/-- The header of an image whose command names `len` bytes. -/
def imgHeaderOk (len : Nat) (bs : List Byte) : Bool :=
  let h := slice bs 0 0x100
  let f := fun o n => leField h o n
  onlyNamed h [(0, 0x2F), (0x30, 0x38)] && f 0 4 = 0x49535854 && f 4 2 = 1 && f 6 2 = 0x100 && f 0x0C 4 < 2 &&
  f 0x10 8 % 64 = 0 && f 0x18 8 = len && f 0x18 8 ≤ 0x100000000 && 3 ≤ f 0x20 4 && f 0x20 4 ≤ 10 &&
  256 ≤ f 0x24 2 && f 0x24 2 ≤ 2048 && f 0x24 2 % 256 = 0 && 1 ≤ f 0x26 2 && f 0x26 2 ≤ 4096 &&
  f 0x28 1 = 4 && f 0x29 1 = 4 && 1 ≤ f 0x2A 1 && f 0x2A 1 ≤ 4 && 1 ≤ f 0x2B 1 && f 0x2B 1 ≤ 64 &&
  f 0x2C 2 < 16 * f 0x2A 1 && f 0x2E 1 < f 0x2B 1

/-- The directory. -/
def imgDirOk (bs : List Byte) : Bool :=
  let xs := imgSects bs
  let top := 0x100 + 32 * xs.length
  xs.all (fun x => x.clean && entrySize x.ty ≠ 0 && x.esz = entrySize x.ty && x.len = x.count * x.esz &&
    x.off % 64 = 0 && (x.len = 0 || top ≤ x.off) && x.off + x.len ≤ imgSigned bs) &&
  sectsOnce xs && sectsApart xs && [1, 2, 4].all (fun t => xs.any fun x => x.ty = t) &&
  (imgSect bs 1).count = imgSegCount bs

/-- TOTAL_LEN of an image with and without a signature block (R215). -/
def imgLengthOk (bs : List Byte) : Bool :=
  if imgHasSig bs then
    imgTotal bs = ceilDiv (imgSigned bs + 104 + leField (imgBlock bs) 2 2) 64 * 64
  else imgTotal bs = imgSigned bs

/-! ## Step 2: digest and signature (R215, R216, R423) -/

/-- The image digest: SHA-384 of bytes [0, SIGNED_LEN) (R215). -/
def imgDigest (bs : List Byte) : Digest := sha384D (bs.take (imgSigned bs))
/-- Unnamed bytes of the signature block are 0. -/
def imgBlockClean (bs : List Byte) : Bool :=
  let b := imgBlock bs
  !imgHasSig bs || onlyNamed b [(0, 4), (8, 96), (104, leField b 2 2)]
/-- A block that is present verifies against OWK on an owned package; none is refused only under REQSIG (R216, R423). -/
def imgSignatureOk (s : State) (bs : List Byte) : Bool :=
  if imgHasSig bs then
    (match s.sec.owner with
    | none => false
    | some o => blockVerifies o.point (imgBlock bs) (sha384 (bs.take (imgSigned bs))))
  else match s.sec.owner with | none => true | some o => !o.reqsig

/-! ## Entries -/

/-- A two's-complement 64-bit field. -/
def sField (e : List Byte) (off : Nat) : Int := signOf 64 (leField e off 8)

/-- Segment table entry (R207). -/
def segOf (e : List Byte) : ImgSeg :=
  { slot := ⟨leField e 2 1 % 16, by omega⟩, tileFirst := leField e 4 4, declFirst := leField e 8 4,
    declCount := leField e 12 2 }
/-- Page descriptor i of a tile stream header. -/
def pageOf (e : List Byte) (i : Nat) : ImgPage :=
  ⟨leField e (16 + 8 * i) 4, leField e (20 + 8 * i) 2, leField e (22 + 8 * i) 2⟩
/-- Tile stream header (R207). -/
def tileHdrOf (e : List Byte) : ImgTile :=
  { entry := leField e 0 2, presetFirst := leField e 4 4, presetCount := leField e 8 2,
    pages := tabulate (min 4 (leField e 2 2)) (pageOf e) }
/-- Register preset (R208). -/
def presetOf (e : List Byte) : ImgPreset := ⟨leField e 0 1, leField e 1 1 = 1, BitVec.ofNat 64 (leField e 8 8)⟩
/-- HBM frame grant (R210). -/
def frameOf (e : List Byte) : ImgFrame :=
  { seg := if leField e 0 2 = 0xFFFF then none else some (leField e 0 2), chan := leField e 2 1, die := leField e 3 1,
    start := leField e 4 2, len := leField e 6 2 }
/-- NRU mode entry (R211). -/
def nruOf (e : List Byte) : ImgNru :=
  { seg := leField e 0 2,
    range := { unit := nruIdOf (leField e 2 1),
               mode := if leField e 3 1 = 1 then .compensated else if leField e 3 1 = 2 then .exact else .plain,
               first := leField e 4 4, count := leField e 8 4 } }
/-- A u24 local-store pointer as a byte address (R333). -/
def ptr24 (e : List Byte) (off : Nat) : Nat := bitsOf (leField e off 3) 18 0 * 64
/-- Bits [23:19] of a u24 pointer. -/
def ptr24Bad (e : List Byte) (off : Nat) : Bool := bitsOf (leField e off 3) 23 19 ≠ 0

/-- Exchange table entry (Tables 9.3, 14.1, 14.2). -/
def exchOf (e : List Byte) : ImgExch :=
  let role := leField e 2 1
  let mode := leField e 32 1
  { group := leField e 0 1, port := portOf (leField e 1 1), rx := bitOf role 7, tx := bitOf role 6, outf := bitOf role 3,
    outc := bitOf role 2, add := BitVec.ofNat 2 role, hop := leField e 4 2, earliest := sField e 8, winOpen := sField e 16,
    winClose := sField e 24, mode := BitVec.ofNat 2 mode, rpl := BitVec.ofNat 2 (mode / 4), clrst := bitOf mode 4,
    wst := bitOf mode 5, ef := bitOf mode 6, oport := portOf (leField e 33 1), nflit := leField e 34 2,
    blk0 := leField e 36 4, nblk := leField e 40 2, src := ptr24 e 42, res := ptr24 e 45, nres := ptr24 e 48,
    cbuf := ptr24 e 51, dst := ptr24 e 54, side := ptr24 e 57,
    badBits := bitsOf role 5 4 ≠ 0 || bitOf mode 7 || leField e 33 1 / 8 ≠ 0 || leField e 60 4 ≠ 0 ||
      [42, 45, 48, 51, 54, 57].any (ptr24Bad e) }

/-- Layby quota entry (R213). -/
def laybyOf (e : List Byte) : LaybySlot :=
  { hbmBase := leField e 0 8, hbmQuota := leField e 8 8, ovfBase := leField e 16 8, ovfQuota := leField e 24 8,
    ovfD := leField e 32 4, ovfEn := leField e 36 1 = 1 }
/-- Layby declaration (R213). -/
def declOf (e : List Byte) : ImgDecl :=
  { slot := leField e 0 1, hbmEntry := leField e 8 8, ovfEntry := leField e 16 8, hbmPeak := leField e 24 8,
    ovfPeak := leField e 32 8 }
/-- Scale table entry (R214). -/
def scaleOf (e : List Byte) : ImgScale := ⟨leField e 0 1, leField e 1 1, leField e 4 4, leField e 8 8⟩

/-! ## Step 4: tables (R207-R214, R345) -/

/-- No element of a list equals another one. -/
def allOnce : List Nat → Bool
  | [] => true
  | x :: r => !r.contains x && allOnce r
/-- Half-open intervals that share no point. -/
def allApart : List (Nat × Nat) → Bool
  | [] => true
  | x :: r => r.all (fun y => min x.2 y.2 ≤ max x.1 y.1) && allApart r

/-- Segment table, with its declarations (R207, R213). -/
def imgSegsOk (bs : List Byte) : Bool :=
  let es := imgEntries bs 1
  let tiles := (imgSect bs 2).count
  let decls := (imgEntries bs 9).map declOf
  (List.range es.length).all fun g =>
    let e := es.getD g []
    let x := segOf e
    onlyNamed e [(0, 3), (4, 4), (8, 6)] && leField e 0 2 = g && leField e 2 1 < 16 && x.tileFirst + 128 ≤ tiles &&
    (x.declCount = 0 || x.declFirst + x.declCount ≤ decls.length) &&
    allOnce (((decls.drop x.declFirst).take x.declCount).map (·.slot))

/-- Tile stream headers with their pages and presets (R207, R208). -/
def imgTilesOk (bs : List Byte) : Bool :=
  let code := (imgSect bs 4).count
  let pre := (imgEntries bs 3).map presetOf
  (imgEntries bs 2).all fun e =>
    let x := tileHdrOf e
    let n := leField e 2 2
    n ≤ 4 && onlyNamed e [(0, 10), (16, 8 * n)] && x.entry ≤ 32767 && x.presetCount ≤ 63 &&
    (x.presetCount = 0 || x.presetFirst + x.presetCount ≤ pre.length) &&
    allOnce (((pre.drop x.presetFirst).take x.presetCount).map (·.reg)) &&
    x.pages.all (fun p => p.dest % 8 = 0 && p.words % 8 = 0 && 8 ≤ p.words && p.words ≤ 32768 &&
      p.dest + p.words ≤ 32768 && p.src + p.words ≤ code) &&
    allApart (x.pages.map fun p => (p.dest, p.dest + p.words))

/-- Register presets (R208). -/
def imgPresetsOk (bs : List Byte) : Bool :=
  (imgEntries bs 3).all fun e =>
    onlyNamed e [(0, 2), (8, 8)] && 1 ≤ leField e 0 1 && leField e 0 1 ≤ 63 && leField e 1 1 ≤ 1

/-- HBM frame grants: at most two on any position of a channel for one segment (R210). -/
def imgFramesOk (bs : List Byte) : Bool :=
  let es := imgEntries bs 5
  let fs := es.map frameOf
  let segs : List (Option Nat) := none :: fs.map (·.seg)
  es.all (fun e =>
    let x := frameOf e
    onlyNamed e [(0, 8)] && (match x.seg with | none => true | some g => g < imgSegCount bs) && x.chan < 192 && x.die < 8 &&
    x.start + x.len ≤ 4096 - imgWsys bs) &&
  segs.all fun g => fs.all fun x =>
    let inForce := fun (y : ImgFrame) => y.chan = x.chan && (y.seg = none || y.seg = g)
    x.len = 0 || !inForce x || (fs.filter fun y => inForce y && y.start ≤ x.start && x.start < y.start + y.len).length ≤ 2

/-- NRU mode entries (R211). -/
def imgNruOk (bs : List Byte) : Bool :=
  let es := imgEntries bs 6
  let xs := es.map nruOf
  let bytes := fun (r : NruRange) => (r.first * nruB r.mode, (r.first + r.count) * nruB r.mode)
  es.all (fun e =>
    let r := (nruOf e).range
    onlyNamed e [(0, 12)] && leField e 0 2 < imgSegCount bs && leField e 2 1 < 12 && leField e 3 1 ≤ 2 &&
    r.first % nruEps r.mode = 0 && r.count % nruEps r.mode = 0 && (bytes r).2 ≤ 33554432) &&
  (List.range (xs.length - 1)).all (fun i =>
    (xs.map (·.seg)).getD i 0 ≤ (xs.map (·.seg)).getD (i + 1) 0) &&
  xs.all fun x => allApart ((xs.filter fun y => y.seg = x.seg && y.range.unit = x.range.unit).map fun y => bytes y.range)

/-- INT8 or INT16. -/
def intMode (x : ImgExch) : Bool := x.mode = 0 || x.mode = 1
/-- A replay entry of pass `r` that belongs to a main entry (R345). -/
def replayOf (r : BitVec 2) (x y : ImgExch) : Bool :=
  y.rpl = r && y.outf && y.group = x.group && y.blk0 = x.blk0 && y.nblk = x.nblk && y.src = x.src && y.res = x.res &&
    y.nres = x.nres && y.dst = x.dst && y.side = x.side

/-- Exchange table (R212, R345); wire format 0b11 of MODE is a reserved format code (R31, Table 14.4). -/
def imgExchOk (bs : List Byte) : Bool :=
  let es := imgEntries bs 7
  let xs := es.map exchOf
  es.all (fun e =>
    let x := exchOf e
    onlyNamed e [(0, 3), (4, 2), (8, 56)] && x.group ≤ 11 && leField e 1 1 ≤ 7 &&
    (if 6 ≤ leField e 1 1 then x.winOpen = 0 && x.winClose = 0 else x.winOpen < x.winClose) &&
    x.mode ≠ 3 && !(x.mode = 2 && x.rpl ≠ 0)) &&
  xs.all fun x =>
    !(x.rpl = 0 && x.outf && intMode x) || (xs.any (replayOf 1 x) && xs.any (replayOf 2 x))

/-- Layby quota section and declarations (R213). -/
def imgLaybyOk (bs : List Byte) : Bool :=
  let es := imgEntries bs 8
  (!((imgSects bs).any fun x => x.ty = 8) || es.length = 16) &&
  es.all (fun e => onlyNamed e [(0, 37)] && leField e 36 1 ≤ 1) &&
  (imgEntries bs 9).all fun e => onlyNamed e [(0, 1), (8, 32)] && leField e 0 1 < 16

/-- Scale tables (R214). -/
def imgScalesOk (bs : List Byte) : Bool :=
  let es := imgEntries bs 10
  es.all (fun e =>
    let x := scaleOf e
    onlyNamed e [(0, 2), (4, 12)] && x.group ≤ 11 && x.headroom ≤ 7 && x.offset + x.count ≤ imgTotal bs &&
    (slice bs x.offset x.count).all fun b => b ≠ 0xFF) &&
  allOnce (es.map fun e => (scaleOf e).group)

/-- Every table is well formed. -/
def imgTablesOk (bs : List Byte) : Bool :=
  imgSegsOk bs && imgTilesOk bs && imgPresetsOk bs && imgFramesOk bs && imgNruOk bs && imgExchOk bs && imgLaybyOk bs &&
    imgScalesOk bs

▬▬▬▬▬▬▬▬▬▬

__Required action__
Among the records, find the lines that contain "outf" and copy each of them.

__Answer to this problem__
  { group := leField e 0 1, port := portOf (leField e 1 1), rx := bitOf role 7, tx := bitOf role 6, outf := bitOf role 3,
  y.rpl = r && y.outf && y.group = x.group && y.blk0 = x.blk0 && y.nblk = x.nblk && y.src = x.src && y.res = x.res &&
    !(x.rpl = 0 && x.outf && intMode x) || (xs.any (replayOf 1 x) && xs.any (replayOf 2 x))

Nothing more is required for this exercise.